講演の冒頭で米Gartner ディスティングイッシュド バイスプレジデント アナリストのDaryl Plummer氏は、CIOこそがテクノロジーとビジネスを武器に「コンポーザブルビジネス」を実現していく立役者になるとし、「インスピレーションを発揮してほしい」と語りかけた。
バイスプレジデント フェローのTina Nunno氏は、企業・組織が感染対策として一斉導入した在宅勤務がビジネスの成長性にとって有効かどうかは別としつつ、「2019年まではオフィスでPCを利用して働くスタイルが常識だった状況が一変しても、ウェブ会議やオンラインコラボレーションを利用してビジネスを継続できることを多くの企業・組織が体験している」と述べた。クラウドサービスなどコロナ禍で成長している分野はあるものの、多くのビジネスは困難に直面しており、CIOはIT予算の執行に大きな制約を受けている。「それでもCIOはビジネスの継続性を担う立場として、デジタルを推進していくチャンスが与えられ幸運だ。何をすべきか、世界に目を向けてほしい」(Nunno氏)
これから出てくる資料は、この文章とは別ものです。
/-! ## `recordUnrecognized` -/

@[simp] theorem State.recordUnrecognized_params : (s.recordUnrecognized).params = s.params := rfl
@[simp] theorem State.recordUnrecognized_prog : (s.recordUnrecognized).prog = s.prog := rfl
@[simp] theorem State.recordUnrecognized_x : (s.recordUnrecognized).x = s.x := rfl
@[simp] theorem State.recordUnrecognized_f : (s.recordUnrecognized).f = s.f := rfl
@[simp] theorem State.recordUnrecognized_pc : (s.recordUnrecognized).pc = s.pc := rfl
@[simp] theorem State.recordUnrecognized_slotF : (s.recordUnrecognized).slotF = s.slotF := rfl
@[simp] theorem State.recordUnrecognized_slotD : (s.recordUnrecognized).slotD = s.slotD := rfl
@[simp] theorem State.recordUnrecognized_slotE : (s.recordUnrecognized).slotE = s.slotE := rfl
@[simp] theorem State.recordUnrecognized_slotS : (s.recordUnrecognized).slotS = s.slotS := rfl
@[simp] theorem State.recordUnrecognized_stall : (s.recordUnrecognized).stall = s.stall := rfl
@[simp] theorem State.recordUnrecognized_halt : (s.recordUnrecognized).halt = s.halt := rfl
@[simp] theorem State.recordUnrecognized_cycle : (s.recordUnrecognized).cycle = s.cycle := rfl
@[simp] theorem State.recordUnrecognized_ticks : (s.recordUnrecognized).ticks = s.ticks := rfl
@[simp] theorem State.recordUnrecognized_mem : (s.recordUnrecognized).mem = s.mem := rfl
@[simp] theorem State.recordUnrecognized_trace : (s.recordUnrecognized).trace = s.trace := rfl
@[simp] theorem State.recordUnrecognized_unrec :
    (s.recordUnrecognized).unrec = s.unrec ++ [(s.current.idx, s.current.word, s.cycle)] := rfl
@[simp] theorem State.recordUnrecognized_status : (s.recordUnrecognized).status = s.status := rfl

/-! ## `retire` -/

@[simp] theorem State.retire_params (e : InFlight) : (s.retire e).params = s.params := rfl
@[simp] theorem State.retire_prog (e : InFlight) : (s.retire e).prog = s.prog := rfl
@[simp] theorem State.retire_x (e : InFlight) : (s.retire e).x = s.x := rfl
@[simp] theorem State.retire_f (e : InFlight) : (s.retire e).f = s.f := rfl
@[simp] theorem State.retire_pc (e : InFlight) : (s.retire e).pc = s.pc := rfl
@[simp] theorem State.retire_slotF (e : InFlight) : (s.retire e).slotF = s.slotF := rfl
@[simp] theorem State.retire_slotD (e : InFlight) : (s.retire e).slotD = s.slotD := rfl
@[simp] theorem State.retire_slotE (e : InFlight) : (s.retire e).slotE = none := rfl
@[simp] theorem State.retire_slotS (e : InFlight) :
    (s.retire e).slotS = some { e with enter := s.cycle } := rfl
@[simp] theorem State.retire_stall (e : InFlight) : (s.retire e).stall = s.stall := rfl
@[simp] theorem State.retire_halt (e : InFlight) : (s.retire e).halt = s.halt := rfl
@[simp] theorem State.retire_cycle (e : InFlight) : (s.retire e).cycle = s.cycle := rfl
@[simp] theorem State.retire_ticks (e : InFlight) : (s.retire e).ticks = s.ticks := rfl
@[simp] theorem State.retire_mem (e : InFlight) : (s.retire e).mem = s.mem := rfl
@[simp] theorem State.retire_trace (e : InFlight) :
    (s.retire e).trace = logEvent s.trace e.idx .store s.cycle := rfl
@[simp] theorem State.retire_unrec (e : InFlight) : (s.retire e).unrec = s.unrec := rfl
@[simp] theorem State.retire_status (e : InFlight) : (s.retire e).status = s.status := rfl

/-! ## `fetchWord` -/

@[simp] theorem State.fetchWord_params (w : Word) : (s.fetchWord w).params = s.params := rfl
@[simp] theorem State.fetchWord_prog (w : Word) : (s.fetchWord w).prog = s.prog := rfl
@[simp] theorem State.fetchWord_x (w : Word) : (s.fetchWord w).x = s.x := rfl
@[simp] theorem State.fetchWord_f (w : Word) : (s.fetchWord w).f = s.f := rfl
@[simp] theorem State.fetchWord_pc (w : Word) : (s.fetchWord w).pc = s.advance s.pc := rfl
@[simp] theorem State.fetchWord_slotF (w : Word) : (s.fetchWord w).slotF = some (s.fetched w) := rfl
@[simp] theorem State.fetchWord_slotD (w : Word) : (s.fetchWord w).slotD = s.slotD := rfl
@[simp] theorem State.fetchWord_slotE (w : Word) : (s.fetchWord w).slotE = s.slotE := rfl
@[simp] theorem State.fetchWord_slotS (w : Word) : (s.fetchWord w).slotS = s.slotS := rfl
@[simp] theorem State.fetchWord_stall (w : Word) : (s.fetchWord w).stall = s.stall := rfl
@[simp] theorem State.fetchWord_halt (w : Word) : (s.fetchWord w).halt = s.halt := rfl
@[simp] theorem State.fetchWord_cycle (w : Word) : (s.fetchWord w).cycle = s.cycle := rfl
@[simp] theorem State.fetchWord_ticks (w : Word) : (s.fetchWord w).ticks = s.ticks := rfl
@[simp] theorem State.fetchWord_mem (w : Word) : (s.fetchWord w).mem = s.mem := rfl
@[simp] theorem State.fetchWord_trace (w : Word) :
    (s.fetchWord w).trace = logEvent s.trace (s.pc.toNat / 4) .fetch s.cycle := rfl
@[simp] theorem State.fetchWord_unrec (w : Word) : (s.fetchWord w).unrec = s.unrec := rfl
@[simp] theorem State.fetchWord_status (w : Word) : (s.fetchWord w).status = s.status := rfl

/-! ## `countCycle` -/

@[simp] theorem State.countCycle_params : (s.countCycle).params = s.params := rfl
@[simp] theorem State.countCycle_prog : (s.countCycle).prog = s.prog := rfl
@[simp] theorem State.countCycle_x : (s.countCycle).x = s.x := rfl
@[simp] theorem State.countCycle_f : (s.countCycle).f = s.f := rfl
@[simp] theorem State.countCycle_pc : (s.countCycle).pc = s.pc := rfl
@[simp] theorem State.countCycle_slotF : (s.countCycle).slotF = s.slotF := rfl
@[simp] theorem State.countCycle_slotD : (s.countCycle).slotD = s.slotD := rfl
@[simp] theorem State.countCycle_slotE : (s.countCycle).slotE = s.slotE := rfl
@[simp] theorem State.countCycle_slotS : (s.countCycle).slotS = s.slotS := rfl
@[simp] theorem State.countCycle_stall : (s.countCycle).stall = s.stall - 1 := rfl
@[simp] theorem State.countCycle_halt : (s.countCycle).halt = s.halt := rfl
@[simp] theorem State.countCycle_cycle : (s.countCycle).cycle = s.cycle + 1 := rfl
@[simp] theorem State.countCycle_ticks : (s.countCycle).ticks = s.ticks := rfl
@[simp] theorem State.countCycle_mem : (s.countCycle).mem = s.mem := rfl
@[simp] theorem State.countCycle_trace : (s.countCycle).trace = s.trace := rfl
@[simp] theorem State.countCycle_unrec : (s.countCycle).unrec = s.unrec := rfl
@[simp] theorem State.countCycle_status : (s.countCycle).status = s.status := rfl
ディスティングイッシュド バイスプレジデント アナリストのDonald Scheibenreif氏は、コンポーザブルビジネスには「モジュール化」「オーケストレーション」「自律」「検出」の4つの構成要素があるとした。
「コンポーザブルビジネス」のアーキテクチャー、出典:ガートナー(2020年11月)
コロナ禍がもたらす激しい変化で先行きを見通すことは困難を極めるが、Scheibenreif氏は、顧客や従業員、株主、そして社会が求めているものを「検出」すべきだと話す。「過去10年において企業や組織は、特に顧客の声に耳を傾けてきたが、2020年の現在は“公平”が求められている。ソーシャルメディアの声からユーザーの感情を探るようなことを既に実行している。そうした取り組みを常に出発点としていくべきだ」(Scheibenreif氏)
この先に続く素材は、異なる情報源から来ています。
-- ==== Sys2Proof/Tests/Slice0.lean ====
section
/-! SUPPORT. The model's own tests. Every expected value is a vector of spec/95_test_vectors.md or an example
of the rule named; a `witness_` theorem shows that the hypotheses of the obligation of that name can be
met, clause by clause. -/

open Sys2Proof Sys2Proof.Machine

namespace Sys2Proof.Tests

/-! ## Helpers -/

/-- The reset state with x1 and x2 set. -/
def regs (v1 v2 : Word) : State := (State.reset.writeX 1 v1).writeX 2 v2

/-- The reset state with f2 and f3 set, under the reference instance. -/
def floats (v2 v3 : Word) : State :=
  { (State.reset.writeF 2 v2).writeF 3 v3 with params := { resetParams with fpOps := .reference } }

/-- The same state in Looping mode. -/
def looping (s : State) : State := { s with params := { s.params with fetchMode := .looping } }

/-- The same state with the four bytes 78 56 34 12 at 60 to 63 (V4). -/
def withBytes (s : State) : State := { s with mem := s.mem.writeWord 60 0x12345678#32 }

/-- The same state with a word's record in the Execute slot, fetched from an address. -/
def atAddress (s : State) (a w : Word) : State :=
  { s with slotE := some ⟨a.toNat / 4, a, w, decode w, 0⟩ }

/-- One step from the state in which the word is placed. -/
def run1 (s : State) (w : Nat) : State :=
  match step (s.withFetchWord 32 w) with
  | .next t => t
  | .fault _ => s
  | .refused _ => s

/-- The next state of an answer, or the given state. -/
def nextOr (s : State) (r : Result) : State :=
  match r with
  | .next t => t
  | .fault _ => s
  | .refused _ => s

/-- The fault of an answer. -/
def faultOf (r : Result) : Option Fault :=
  match r with
  | .next _ => none
  | .fault f => some f
  | .refused _ => none

/-! ## Decoding: one word of each constructor, from the encodings of the spec (V1 to V5, section 3) -/

theorem test_decode_op :
    decodeTableWord 32 0x002081B3 = some (.add 3 1 2) ∧
    decodeTableWord 32 0x402081B3 = some (.sub 3 1 2) ∧
    decodeTableWord 32 0x002091B3 = some (.sll 3 1 2) ∧
    decodeTableWord 32 0x0020A1B3 = some (.slt 3 1 2) ∧
    decodeTableWord 32 0x0020B1B3 = some (.sltu 3 1 2) ∧
    decodeTableWord 32 0x0020C1B3 = some (.xor 3 1 2) ∧
    decodeTableWord 32 0x0020D1B3 = some (.srl 3 1 2) ∧
    decodeTableWord 32 0x4020D1B3 = some (.sra 3 1 2) ∧
    decodeTableWord 32 0x0020E1B3 = some (.or 3 1 2) ∧
    decodeTableWord 32 0x0020F1B3 = some (.and 3 1 2) := by decide

theorem test_decode_op_imm :
    decodeTableWord 32 0xFF808093 = some (.addi 1 1 0xFFFFFFF8#32) ∧
    decodeTableWord 32 0xFFF0A193 = some (.slti 3 1 0xFFFFFFFF#32) ∧
    decodeTableWord 32 0x0010B193 = some (.sltiu 3 1 1#32) ∧
    decodeTableWord 32 0xFFF0C193 = some (.xori 3 1 0xFFFFFFFF#32) ∧
    decodeTableWord 32 0x0F00E193 = some (.ori 3 1 240#32) ∧
    decodeTableWord 32 0xFF00F193 = some (.andi 3 1 0xFFFFFFF0#32) ∧
    decodeTableWord 32 0x02509193 = some (.slli 3 1 37#32) ∧
    decodeTableWord 32 0x0040D193 = some (.srli 3 1 4#32) ∧
    decodeTableWord 32 0x40315093 = some (.srai 1 2 1027#32) ∧
    decodeTableWord 32 0x123451B7 = some (.lui 3 0x12345#32) ∧
    decodeTableWord 32 0x800001B7 = some (.lui 3 0xFFF80000#32) ∧
    decodeTableWord 32 0x00002197 = some (.auipc 3 2#32) := by decide

theorem test_decode_control :
    decodeTableWord 32 0x7E000FE3 = some (.beq 0 0 4094#32) ∧
    decodeTableWord 32 0x80000063 = some (.beq 0 0 0xFFFFF000#32) ∧
    decodeTableWord 32 0xFE209EE3 = some (.bne 1 2 0xFFFFFFFC#32) ∧
    decodeTableWord 32 0x0020C463 = some (.blt 1 2 8#32) ∧
    decodeTableWord 32 0x0020D463 = some (.bge 1 2 8#32) ∧
    decodeTableWord 32 0x0020E463 = some (.bltu 1 2 8#32) ∧
    decodeTableWord 32 0x0020F463 = some (.bgeu 1 2 8#32) ∧
    decodeTableWord 32 0x7FFFF06F = some (.jal 0 1048574#32) ∧
    decodeTableWord 32 0x8000006F = some (.jal 0 0xFFF00000#32) ∧
    decodeTableWord 32 0x0000306F = some (.jal 0 12288#32) ∧
    decodeTableWord 32 0x005100E7 = some (.jalr 1 2 5#32) := by decide

theorem test_decode_memory_and_float :
    decodeTableWord 32 0xFFC0A183 = some (.lw 3 1 0xFFFFFFFC#32) ∧
    decodeTableWord 32 0xFE532E23 = some (.sw 5 6 0xFFFFFFFC#32) ∧
    decodeTableWord 32 0x7E002FA3 = some (.sw 0 0 2047#32) ∧
    decodeTableWord 32 0x00402107 = some (.flw 2 0 4#32) ∧
    decodeTableWord 32 0x00102127 = some (.fsw 1 0 2#32) ∧
    decodeTableWord 32 0x003100D3 = some (.fadd 1 2 3 0#3) ∧
    decodeTableWord 32 0x083170D3 = some (.fsub 1 2 3 7#3) ∧
    decodeTableWord 32 0x103170D3 = some (.fmul 1 2 3 7#3) ∧
    decodeTableWord 32 0x183170D3 = some (.fdiv 1 2 3 7#3) := by decide

/-- M-extension words that alias Direct entries (R85). -/
theorem test_decode_alias :
    decodeTableWord 32 0x022091B3 = some (.sll 3 1 2) ∧
    decodeTableWord 32 0x0220A1B3 = some (.slt 3 1 2) ∧
    decodeTableWord 32 0x0220B1B3 = some (.sltu 3 1 2) ∧
    decodeTableWord 32 0x0220C1B3 = some (.xor 3 1 2) ∧
    decodeTableWord 32 0x0220E1B3 = some (.or 3 1 2) ∧
    decodeTableWord 32 0x0220F1B3 = some (.and 3 1 2) := by decide

/-- Words outside the 37 mnemonics (V1; R86, R89, R90). -/
theorem test_decode_unrecognized :
    [0x022081B3, 0x0220D1B3, 0x20000033, 0x0240D193, 0xC020D193, 0x580170D3, 0x003150D3, 0x003160D3,
      0x00008183, 0x00003083, 0x0020A463, 0x0020B463, 0x00000073, 0x0000000F, 0x00000000,
      0xFFFFFFFF].all (fun w => (decodeTableWord 32 w).isNone) = true := by decide

/-- Bits above `nbits` are 0, so the low 8 bits of `addi x1, x0, -1` alone are `addi x1, x0, 0`. -/
theorem test_decode_short_word : decodeTableWord 8 0xFFF00093 = some (.addi 1 0 0#32) := by decide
CIOは、企業・組織を取り巻くあらゆる関係者の声からなすべきことを「検出」する。検出によってビジネスを継続していくための要素が「モジュール化」「オーケストレーション」「自律」になる。抽象的だが、Plummer氏はコンテナーなどのテクノロジーを活用したITシステムのアーキテクチャーを例に挙げる。ビジネスにおいても必要とされる機能(人材や体制なども意味するようだ)をモジュールとして備えておき、それぞれのモジュールが自律していながらも、企業・組織全体として機能するようにオーケストレーションさせていく能力が必要になる。「原則とモジュールを基本とする。いつ、いかなる変化が生じてもスピード感を持って対応できる柔軟性と再現性を手にする。これが生命線になる」(Plummer氏)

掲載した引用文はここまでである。